> **Task to carry out**:
I need the lines from the one with "spec/41_checksum.md R86. -/" through the end of the material, copied exactly and with nothing else included.

> **Information given**:
-- ==== Sys2Proof/Syntax.lean ====
section
/-!
DEFINITION. The commands of the block, one constructor per row of spec/opcode_table.json
(spec/30_encoding.md R58). A command word holds no operand (R60), so no constructor has a field.
-/
namespace Sys2Proof

/-- A command, as the host writes it to CMD. -/
inductive Instr where
  /-- NOP, spec/40_dispatch.md R77. -/
  | nop
  /-- CSUM, spec/41_checksum.md R86. -/
  | csum
  /-- ENCODE, spec/42_encoder.md R90. -/
  | encode
  /-- PARSE, spec/43_parser.md R99. -/
  | parse
  /-- MATCH, spec/43_parser.md R106. -/
  | matchReply
  deriving DecidableEq, Repr

end Sys2Proof
end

> **Exercise output**:
  /-- CSUM, spec/41_checksum.md R86. -/
  | csum
  /-- ENCODE, spec/42_encoder.md R90. -/
  | encode
  /-- PARSE, spec/43_parser.md R99. -/
  | parse
  /-- MATCH, spec/43_parser.md R106. -/
  | matchReply
  deriving DecidableEq, Repr

end Sys2Proof
end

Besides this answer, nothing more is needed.